▶ [Directions]: Locate, in the data below, the line that contains "-- ==== Sys2Proof/Machine/State.lean" and the line that contains "sense := Bank.fill 8 .reset"; reproduce exactly those two lines and every line between them, nothing more.
-=-=-
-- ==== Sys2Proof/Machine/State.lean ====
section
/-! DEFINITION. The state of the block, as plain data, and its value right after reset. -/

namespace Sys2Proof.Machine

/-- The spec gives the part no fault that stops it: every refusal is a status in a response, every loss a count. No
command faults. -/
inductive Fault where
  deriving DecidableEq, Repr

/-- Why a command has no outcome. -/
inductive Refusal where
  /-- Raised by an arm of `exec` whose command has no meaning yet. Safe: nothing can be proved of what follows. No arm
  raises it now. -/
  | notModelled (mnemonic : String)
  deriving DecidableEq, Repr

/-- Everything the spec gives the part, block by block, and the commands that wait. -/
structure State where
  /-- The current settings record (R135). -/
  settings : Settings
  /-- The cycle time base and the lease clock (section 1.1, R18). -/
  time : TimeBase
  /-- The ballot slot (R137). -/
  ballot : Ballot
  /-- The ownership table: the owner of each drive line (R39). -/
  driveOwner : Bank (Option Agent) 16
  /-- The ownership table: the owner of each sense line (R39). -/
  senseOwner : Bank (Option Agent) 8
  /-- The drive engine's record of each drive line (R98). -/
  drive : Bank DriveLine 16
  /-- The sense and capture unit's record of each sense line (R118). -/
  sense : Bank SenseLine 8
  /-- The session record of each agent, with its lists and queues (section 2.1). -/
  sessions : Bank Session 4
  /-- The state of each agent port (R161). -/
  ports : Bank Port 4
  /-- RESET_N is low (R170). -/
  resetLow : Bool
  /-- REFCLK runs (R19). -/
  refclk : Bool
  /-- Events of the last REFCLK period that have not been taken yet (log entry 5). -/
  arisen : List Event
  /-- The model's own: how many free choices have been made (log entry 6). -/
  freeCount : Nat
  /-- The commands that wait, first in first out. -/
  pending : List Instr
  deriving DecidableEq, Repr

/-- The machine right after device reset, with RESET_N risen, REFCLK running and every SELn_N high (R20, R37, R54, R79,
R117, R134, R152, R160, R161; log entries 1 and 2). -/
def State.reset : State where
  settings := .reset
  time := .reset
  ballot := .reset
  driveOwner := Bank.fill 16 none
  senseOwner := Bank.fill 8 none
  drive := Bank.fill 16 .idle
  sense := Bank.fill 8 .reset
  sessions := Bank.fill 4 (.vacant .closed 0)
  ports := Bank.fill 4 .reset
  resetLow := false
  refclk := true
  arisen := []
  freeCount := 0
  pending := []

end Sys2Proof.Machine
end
-=-=-
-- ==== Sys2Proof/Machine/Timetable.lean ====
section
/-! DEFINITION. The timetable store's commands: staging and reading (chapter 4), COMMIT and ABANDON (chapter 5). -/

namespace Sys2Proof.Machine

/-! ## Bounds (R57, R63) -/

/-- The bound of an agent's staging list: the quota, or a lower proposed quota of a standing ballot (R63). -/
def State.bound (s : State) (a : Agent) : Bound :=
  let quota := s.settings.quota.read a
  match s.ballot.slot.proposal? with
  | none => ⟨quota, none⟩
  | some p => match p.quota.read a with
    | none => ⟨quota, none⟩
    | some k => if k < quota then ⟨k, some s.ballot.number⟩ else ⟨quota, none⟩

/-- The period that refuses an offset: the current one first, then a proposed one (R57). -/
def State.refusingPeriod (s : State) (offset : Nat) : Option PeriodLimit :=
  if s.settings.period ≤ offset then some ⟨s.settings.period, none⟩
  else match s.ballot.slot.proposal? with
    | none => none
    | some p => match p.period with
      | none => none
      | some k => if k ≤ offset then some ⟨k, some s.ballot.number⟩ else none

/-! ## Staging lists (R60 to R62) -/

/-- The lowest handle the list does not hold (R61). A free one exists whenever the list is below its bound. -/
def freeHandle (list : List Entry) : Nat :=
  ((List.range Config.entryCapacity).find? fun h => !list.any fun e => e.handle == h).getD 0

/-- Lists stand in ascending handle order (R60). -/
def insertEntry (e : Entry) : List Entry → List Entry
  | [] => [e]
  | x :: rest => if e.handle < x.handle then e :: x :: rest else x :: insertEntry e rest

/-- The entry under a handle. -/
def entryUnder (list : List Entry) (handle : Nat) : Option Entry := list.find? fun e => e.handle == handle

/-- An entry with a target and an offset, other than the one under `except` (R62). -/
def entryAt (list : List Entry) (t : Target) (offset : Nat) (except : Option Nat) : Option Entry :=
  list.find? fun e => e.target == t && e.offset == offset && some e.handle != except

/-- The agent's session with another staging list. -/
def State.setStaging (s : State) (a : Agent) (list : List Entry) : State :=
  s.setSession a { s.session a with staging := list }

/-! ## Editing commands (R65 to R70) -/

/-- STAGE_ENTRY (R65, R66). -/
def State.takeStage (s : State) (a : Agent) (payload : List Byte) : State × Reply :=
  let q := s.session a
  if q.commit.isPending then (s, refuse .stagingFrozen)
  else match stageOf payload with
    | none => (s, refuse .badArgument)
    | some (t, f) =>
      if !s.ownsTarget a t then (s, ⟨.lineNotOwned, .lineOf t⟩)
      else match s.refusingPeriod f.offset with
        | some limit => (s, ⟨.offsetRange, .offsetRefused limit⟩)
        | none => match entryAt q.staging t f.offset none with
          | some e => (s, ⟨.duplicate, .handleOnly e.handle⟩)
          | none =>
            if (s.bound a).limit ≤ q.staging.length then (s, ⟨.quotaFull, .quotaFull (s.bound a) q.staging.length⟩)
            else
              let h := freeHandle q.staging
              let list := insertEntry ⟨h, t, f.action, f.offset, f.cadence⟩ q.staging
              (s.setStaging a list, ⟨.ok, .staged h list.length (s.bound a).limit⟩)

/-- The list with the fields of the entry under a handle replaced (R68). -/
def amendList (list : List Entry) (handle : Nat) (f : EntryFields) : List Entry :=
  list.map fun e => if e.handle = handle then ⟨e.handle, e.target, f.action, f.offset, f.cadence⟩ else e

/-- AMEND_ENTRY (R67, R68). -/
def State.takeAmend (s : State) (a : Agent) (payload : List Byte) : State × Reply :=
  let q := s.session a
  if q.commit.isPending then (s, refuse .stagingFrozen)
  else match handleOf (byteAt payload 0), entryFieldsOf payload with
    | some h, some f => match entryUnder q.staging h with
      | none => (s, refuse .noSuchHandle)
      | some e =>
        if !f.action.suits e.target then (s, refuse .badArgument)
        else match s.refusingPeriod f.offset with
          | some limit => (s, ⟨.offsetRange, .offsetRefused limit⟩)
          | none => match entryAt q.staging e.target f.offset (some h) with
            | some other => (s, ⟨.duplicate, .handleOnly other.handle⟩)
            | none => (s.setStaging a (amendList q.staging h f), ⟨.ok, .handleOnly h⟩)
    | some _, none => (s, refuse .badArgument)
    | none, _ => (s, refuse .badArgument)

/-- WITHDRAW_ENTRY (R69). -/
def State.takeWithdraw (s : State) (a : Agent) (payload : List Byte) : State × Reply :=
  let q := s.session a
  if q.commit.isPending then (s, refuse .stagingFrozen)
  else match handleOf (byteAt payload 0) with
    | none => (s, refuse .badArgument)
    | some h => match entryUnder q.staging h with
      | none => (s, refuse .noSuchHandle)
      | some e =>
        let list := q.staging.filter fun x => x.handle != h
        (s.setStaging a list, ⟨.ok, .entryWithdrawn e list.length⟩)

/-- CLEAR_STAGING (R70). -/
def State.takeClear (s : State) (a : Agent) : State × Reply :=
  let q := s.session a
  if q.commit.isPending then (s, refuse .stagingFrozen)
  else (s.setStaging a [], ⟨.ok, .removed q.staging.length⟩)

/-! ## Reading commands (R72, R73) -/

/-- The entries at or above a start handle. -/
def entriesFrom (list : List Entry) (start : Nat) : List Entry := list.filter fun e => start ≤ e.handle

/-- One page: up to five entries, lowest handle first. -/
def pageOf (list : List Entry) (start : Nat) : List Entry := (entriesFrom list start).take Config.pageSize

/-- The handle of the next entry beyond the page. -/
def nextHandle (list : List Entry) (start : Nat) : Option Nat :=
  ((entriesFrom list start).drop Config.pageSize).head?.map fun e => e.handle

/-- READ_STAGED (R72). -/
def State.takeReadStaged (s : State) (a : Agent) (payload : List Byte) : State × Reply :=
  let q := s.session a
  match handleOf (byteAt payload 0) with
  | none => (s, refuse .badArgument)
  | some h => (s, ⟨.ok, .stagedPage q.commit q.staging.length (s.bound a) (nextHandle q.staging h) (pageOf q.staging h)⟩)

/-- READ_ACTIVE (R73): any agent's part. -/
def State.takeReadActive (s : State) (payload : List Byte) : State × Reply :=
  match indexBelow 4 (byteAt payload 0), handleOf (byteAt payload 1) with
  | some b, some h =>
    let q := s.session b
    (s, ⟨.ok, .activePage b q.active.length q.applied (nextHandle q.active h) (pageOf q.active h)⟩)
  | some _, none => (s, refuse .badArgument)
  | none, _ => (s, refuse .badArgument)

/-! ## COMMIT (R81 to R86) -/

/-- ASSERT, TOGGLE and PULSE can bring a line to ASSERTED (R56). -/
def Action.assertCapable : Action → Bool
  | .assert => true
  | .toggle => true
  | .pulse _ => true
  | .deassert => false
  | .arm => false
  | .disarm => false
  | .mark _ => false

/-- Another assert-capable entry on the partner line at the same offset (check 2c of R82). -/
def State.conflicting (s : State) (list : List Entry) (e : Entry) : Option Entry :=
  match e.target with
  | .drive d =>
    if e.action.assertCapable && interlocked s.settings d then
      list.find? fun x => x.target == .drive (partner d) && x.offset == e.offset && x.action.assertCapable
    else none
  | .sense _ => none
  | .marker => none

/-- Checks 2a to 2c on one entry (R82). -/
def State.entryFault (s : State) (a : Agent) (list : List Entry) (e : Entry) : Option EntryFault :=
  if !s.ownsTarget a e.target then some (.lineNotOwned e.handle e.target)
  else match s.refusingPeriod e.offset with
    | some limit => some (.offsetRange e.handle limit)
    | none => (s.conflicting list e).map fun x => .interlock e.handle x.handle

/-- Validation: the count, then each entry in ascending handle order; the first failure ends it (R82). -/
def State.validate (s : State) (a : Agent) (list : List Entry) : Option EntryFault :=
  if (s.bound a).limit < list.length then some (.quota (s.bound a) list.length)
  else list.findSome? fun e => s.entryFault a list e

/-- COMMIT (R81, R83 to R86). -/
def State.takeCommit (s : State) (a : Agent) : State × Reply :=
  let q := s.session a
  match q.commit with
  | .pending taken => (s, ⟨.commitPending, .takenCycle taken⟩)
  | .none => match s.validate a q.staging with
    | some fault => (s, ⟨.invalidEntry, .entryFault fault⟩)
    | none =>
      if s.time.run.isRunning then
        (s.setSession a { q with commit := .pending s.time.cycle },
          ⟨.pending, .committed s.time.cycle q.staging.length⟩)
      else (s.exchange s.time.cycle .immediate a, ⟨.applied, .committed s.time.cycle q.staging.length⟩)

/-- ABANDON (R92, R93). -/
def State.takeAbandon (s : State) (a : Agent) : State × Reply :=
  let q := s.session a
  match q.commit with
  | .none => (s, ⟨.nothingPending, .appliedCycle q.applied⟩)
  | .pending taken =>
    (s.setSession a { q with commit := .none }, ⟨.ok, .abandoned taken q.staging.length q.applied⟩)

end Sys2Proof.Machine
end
-=-=-
▶ [Output for this task]:
-- ==== Sys2Proof/Machine/State.lean ====
section
/-! DEFINITION. The state of the block, as plain data, and its value right after reset. -/

namespace Sys2Proof.Machine

/-- The spec gives the part no fault that stops it: every refusal is a status in a response, every loss a count. No
command faults. -/
inductive Fault where
  deriving DecidableEq, Repr

/-- Why a command has no outcome. -/
inductive Refusal where
  /-- Raised by an arm of `exec` whose command has no meaning yet. Safe: nothing can be proved of what follows. No arm
  raises it now. -/
  | notModelled (mnemonic : String)
  deriving DecidableEq, Repr

/-- Everything the spec gives the part, block by block, and the commands that wait. -/
structure State where
  /-- The current settings record (R135). -/
  settings : Settings
  /-- The cycle time base and the lease clock (section 1.1, R18). -/
  time : TimeBase
  /-- The ballot slot (R137). -/
  ballot : Ballot
  /-- The ownership table: the owner of each drive line (R39). -/
  driveOwner : Bank (Option Agent) 16
  /-- The ownership table: the owner of each sense line (R39). -/
  senseOwner : Bank (Option Agent) 8
  /-- The drive engine's record of each drive line (R98). -/
  drive : Bank DriveLine 16
  /-- The sense and capture unit's record of each sense line (R118). -/
  sense : Bank SenseLine 8
  /-- The session record of each agent, with its lists and queues (section 2.1). -/
  sessions : Bank Session 4
  /-- The state of each agent port (R161). -/
  ports : Bank Port 4
  /-- RESET_N is low (R170). -/
  resetLow : Bool
  /-- REFCLK runs (R19). -/
  refclk : Bool
  /-- Events of the last REFCLK period that have not been taken yet (log entry 5). -/
  arisen : List Event
  /-- The model's own: how many free choices have been made (log entry 6). -/
  freeCount : Nat
  /-- The commands that wait, first in first out. -/
  pending : List Instr
  deriving DecidableEq, Repr

/-- The machine right after device reset, with RESET_N risen, REFCLK running and every SELn_N high (R20, R37, R54, R79,
R117, R134, R152, R160, R161; log entries 1 and 2). -/
def State.reset : State where
  settings := .reset
  time := .reset
  ballot := .reset
  driveOwner := Bank.fill 16 none
  senseOwner := Bank.fill 8 none
  drive := Bank.fill 16 .idle
  sense := Bank.fill 8 .reset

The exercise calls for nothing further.